===== DATA EXTRACT =====

-- ==== Sys2Proof/Machine/CoreInt.lean ====
section
/-!
DEFINITION. Integer, multiply, load, store, branch and jump instructions of the control core (R171–R173, Table 7.3).
-/

namespace Sys2Proof.Machine

/-! ### Integer, register -/

/-- ADD (R172, Table 7.3). -/
def execAdd (t : TileId) (d a b : Fin 32) (s : State) : Res :=
  guardRes (Instr.wf (.add t d a b)) (s.aluRun t d (fun s => s.gr t a + s.gr t b))

/-- SUB (R172, Table 7.3). -/
def execSub (t : TileId) (d a b : Fin 32) (s : State) : Res :=
  guardRes (Instr.wf (.sub t d a b)) (s.aluRun t d (fun s => s.gr t a - s.gr t b))

/-- AND (R172, Table 7.3). -/
def execAnd (t : TileId) (d a b : Fin 32) (s : State) : Res :=
  guardRes (Instr.wf (.and t d a b)) (s.aluRun t d (fun s => s.gr t a &&& s.gr t b))

/-- OR (R172, Table 7.3). -/
def execOr (t : TileId) (d a b : Fin 32) (s : State) : Res :=
  guardRes (Instr.wf (.or t d a b)) (s.aluRun t d (fun s => s.gr t a ||| s.gr t b))

/-- XOR (R172, Table 7.3). -/
def execXor (t : TileId) (d a b : Fin 32) (s : State) : Res :=
  guardRes (Instr.wf (.xor t d a b)) (s.aluRun t d (fun s => s.gr t a ^^^ s.gr t b))

/-- SLL (R172, Table 7.3). -/
def execSll (t : TileId) (d a b : Fin 32) (s : State) : Res :=
  guardRes (Instr.wf (.sll t d a b)) (s.aluRun t d (fun s => shiftW 0 (s.gr t a) ((s.gr t b).toNat % 32)))

/-- SRL (R172, Table 7.3). -/
def execSrl (t : TileId) (d a b : Fin 32) (s : State) : Res :=
  guardRes (Instr.wf (.srl t d a b)) (s.aluRun t d (fun s => shiftW 1 (s.gr t a) ((s.gr t b).toNat % 32)))

/-- SRA (R172, Table 7.3). -/
def execSra (t : TileId) (d a b : Fin 32) (s : State) : Res :=
  guardRes (Instr.wf (.sra t d a b)) (s.aluRun t d (fun s => shiftW 2 (s.gr t a) ((s.gr t b).toNat % 32)))

/-- SLT (R172, Table 7.3). -/
def execSlt (t : TileId) (d a b : Fin 32) (s : State) : Res :=
  guardRes (Instr.wf (.slt t d a b)) (s.aluRun t d (fun s => flagW ((s.gr t a).slt (s.gr t b))))

/-- SLTU (R172, Table 7.3). -/
def execSltu (t : TileId) (d a b : Fin 32) (s : State) : Res :=
  guardRes (Instr.wf (.sltu t d a b)) (s.aluRun t d (fun s => flagW ((s.gr t a).ult (s.gr t b))))

/-! ### Integer, immediate -/

/-- ADDI (R172, Table 7.3): the immediate is signed. -/
def execAddi (t : TileId) (d a : Fin 32) (imm : BitVec 16) (s : State) : Res :=
  guardRes (Instr.wf (.addi t d a imm)) (s.aluRun t d (fun s => s.gr t a + sext16 imm))

/-- ANDI (R172, Table 7.3): the immediate is zero-extended. DESIGN CHOICE, log 40. -/
def execAndi (t : TileId) (d a : Fin 32) (imm : BitVec 16) (s : State) : Res :=
  guardRes (Instr.wf (.andi t d a imm)) (s.aluRun t d (fun s => s.gr t a &&& zext16 imm))

/-- ORI (R172, Table 7.3): the immediate is zero-extended, so that LUI and ORI form the words of R190.
DESIGN CHOICE, log 40. -/
def execOri (t : TileId) (d a : Fin 32) (imm : BitVec 16) (s : State) : Res :=
  guardRes (Instr.wf (.ori t d a imm)) (s.aluRun t d (fun s => s.gr t a ||| zext16 imm))

/-- XORI (R172, Table 7.3): the immediate is zero-extended. DESIGN CHOICE, log 40. -/
def execXori (t : TileId) (d a : Fin 32) (imm : BitVec 16) (s : State) : Res :=
  guardRes (Instr.wf (.xori t d a imm)) (s.aluRun t d (fun s => s.gr t a ^^^ zext16 imm))

/-- SLTI (R172, Table 7.3): the immediate is signed. -/
def execSlti (t : TileId) (d a : Fin 32) (imm : BitVec 16) (s : State) : Res :=
  guardRes (Instr.wf (.slti t d a imm)) (s.aluRun t d (fun s => flagW ((s.gr t a).slt (sext16 imm))))

/-- SHIFT_IMMEDIATE (R172, Table 7.3): shift in IMM[4:0], kind in IMM[6:5] in the order SLL, SRL, SRA; kind 3 is no
instruction of Table 7.3. -/
def execShiftImmediate (t : TileId) (d a : Fin 32) (imm : BitVec 16) (s : State) : Res :=
  guardRes (Instr.wf (.shiftImmediate t d a imm))
    (let kind := bits imm.toNat 6 5
     s.coreRun t (fun s =>
       if kind = 3 then (s, .stop 0x0301 0 0 0)
       else (s.setGr t d (shiftW kind (s.gr t a) (imm.toNat % 32)), .retire (s.nextPc t))))

/-- LUI (R172, Table 7.3): the immediate in the upper half. -/
def execLui (t : TileId) (d : Fin 32) (imm : BitVec 16) (s : State) : Res :=
  guardRes (Instr.wf (.lui t d imm)) (s.aluRun t d (fun _ => zext16 imm <<< 16))

/-! ### Multiply -/

/-- MUL (R173, Table 7.3): low word. -/
def execMul (t : TileId) (d a b : Fin 32) (s : State) : Res :=
  guardRes (Instr.wf (.mul t d a b)) (s.aluRun t d (fun s => s.gr t a * s.gr t b))

/-- MULH (R173, Table 7.3): high word of the signed product. -/
def execMulh (t : TileId) (d a b : Fin 32) (s : State) : Res :=
  guardRes (Instr.wf (.mulh t d a b)) (s.aluRun t d (fun s => wInt ((s.gr t a).toInt * (s.gr t b).toInt / 2 ^ 32)))

/-- MULHU (R173, Table 7.3): high word of the unsigned product. -/
def execMulhu (t : TileId) (d a b : Fin 32) (s : State) : Res :=
  guardRes (Instr.wf (.mulhu t d a b)) (s.aluRun t d (fun s => BitVec.ofNat 32 ((s.gr t a).toNat * (s.gr t b).toNat / 2 ^ 32)))

/-! ### Loads and stores -/

/-- LB (R171). -/
def execLb (t : TileId) (d a : Fin 32) (imm : BitVec 16) (s : State) : Res :=
  guardRes (Instr.wf (.lb t d a imm)) (s.loadRun t d a imm 1 (fun v => wInt (signed 8 v)))

/-- LBU (R171). -/
def execLbu (t : TileId) (d a : Fin 32) (imm : BitVec 16) (s : State) : Res :=
  guardRes (Instr.wf (.lbu t d a imm)) (s.loadRun t d a imm 1 (fun v => BitVec.ofNat 32 v))

/-- LH (R171). -/
def execLh (t : TileId) (d a : Fin 32) (imm : BitVec 16) (s : State) : Res :=
  guardRes (Instr.wf (.lh t d a imm)) (s.loadRun t d a imm 2 (fun v => wInt (signed 16 v)))

/-- LHU (R171). -/
def execLhu (t : TileId) (d a : Fin 32) (imm : BitVec 16) (s : State) : Res :=
  guardRes (Instr.wf (.lhu t d a imm)) (s.loadRun t d a imm 2 (fun v => BitVec.ofNat 32 v))

/-- LW (R171). -/
def execLw (t : TileId) (d a : Fin 32) (imm : BitVec 16) (s : State) : Res :=
  guardRes (Instr.wf (.lw t d a imm)) (s.loadRun t d a imm 4 (fun v => BitVec.ofNat 32 v))

/-- SB (R171). -/
def execSb (t : TileId) (d a : Fin 32) (imm : BitVec 16) (s : State) : Res :=
  guardRes (Instr.wf (.sb t d a imm)) (s.storeRun t d a imm 1)

/-- SH (R171). -/
def execSh (t : TileId) (d a : Fin 32) (imm : BitVec 16) (s : State) : Res :=
  guardRes (Instr.wf (.sh t d a imm)) (s.storeRun t d a imm 2)

/-- SW (R171). -/
def execSw (t : TileId) (d a : Fin 32) (imm : BitVec 16) (s : State) : Res :=
  guardRes (Instr.wf (.sw t d a imm)) (s.storeRun t d a imm 4)

/-! ### Branches and jumps -/

/-- BEQ (R173). -/
def execBeq (t : TileId) (a b : Fin 32) (off : BitVec 16) (s : State) : Res :=
  guardRes (Instr.wf (.beq t a b off)) (s.branchRun t off (fun s => s.gr t a == s.gr t b))

/-- BNE (R173). -/
def execBne (t : TileId) (a b : Fin 32) (off : BitVec 16) (s : State) : Res :=
  guardRes (Instr.wf (.bne t a b off)) (s.branchRun t off (fun s => s.gr t a != s.gr t b))

/-- BLT (R173). -/
def execBlt (t : TileId) (a b : Fin 32) (off : BitVec 16) (s : State) : Res :=
  guardRes (Instr.wf (.blt t a b off)) (s.branchRun t off (fun s => (s.gr t a).slt (s.gr t b)))

/-- BGE (R173). -/
def execBge (t : TileId) (a b : Fin 32) (off : BitVec 16) (s : State) : Res :=
  guardRes (Instr.wf (.bge t a b off)) (s.branchRun t off (fun s => !(s.gr t a).slt (s.gr t b)))

/-- BLTU (R173). -/
def execBltu (t : TileId) (a b : Fin 32) (off : BitVec 16) (s : State) : Res :=
  guardRes (Instr.wf (.bltu t a b off)) (s.branchRun t off (fun s => (s.gr t a).ult (s.gr t b)))

/-- BGEU (R173). -/
def execBgeu (t : TileId) (a b : Fin 32) (off : BitVec 16) (s : State) : Res :=
  guardRes (Instr.wf (.bgeu t a b off)) (s.branchRun t off (fun s => !(s.gr t a).ult (s.gr t b)))

/-- J (R173). -/
def execJ (t : TileId) (off : BitVec 26) (s : State) : Res :=
  guardRes (Instr.wf (.j t off)) (s.coreRun t (fun s => s.jumpTo t (s.branchTarget t off.toInt)))

/-- JAL (R173): the link, the next PC, goes to g31. -/
def execJal (t : TileId) (off : BitVec 26) (s : State) : Res :=
  guardRes (Instr.wf (.jal t off))
    (s.coreRun t (fun s => (s.setGr t 31 (s.nextPc t)).jumpTo t (s.branchTarget t off.toInt)))

/-- JR (R173): to the word address in g_a. -/
def execJr (t : TileId) (a : Fin 32) (s : State) : Res :=
  guardRes (Instr.wf (.jr t a)) (s.coreRun t (fun s => s.jumpTo t (wordAddr (s.gr t a))))

/-- JALR (R173): to the word address in g_a, the link to g_d. -/
def execJalr (t : TileId) (d a : Fin 32) (s : State) : Res :=
  guardRes (Instr.wf (.jalr t d a))
    (s.coreRun t (fun s => (s.setGr t d (s.nextPc t)).jumpTo t (wordAddr (s.gr t a))))

end Sys2Proof.Machine
end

=====

**PROBLEM DESCRIPTION**
Return every line of the data above in which "Integer" appears.

**ANSWER TO THE EXERCISE**
DEFINITION. Integer, multiply, load, store, branch and jump instructions of the control core (R171–R173, Table 7.3).
/-! ### Integer, register -/
/-! ### Integer, immediate -/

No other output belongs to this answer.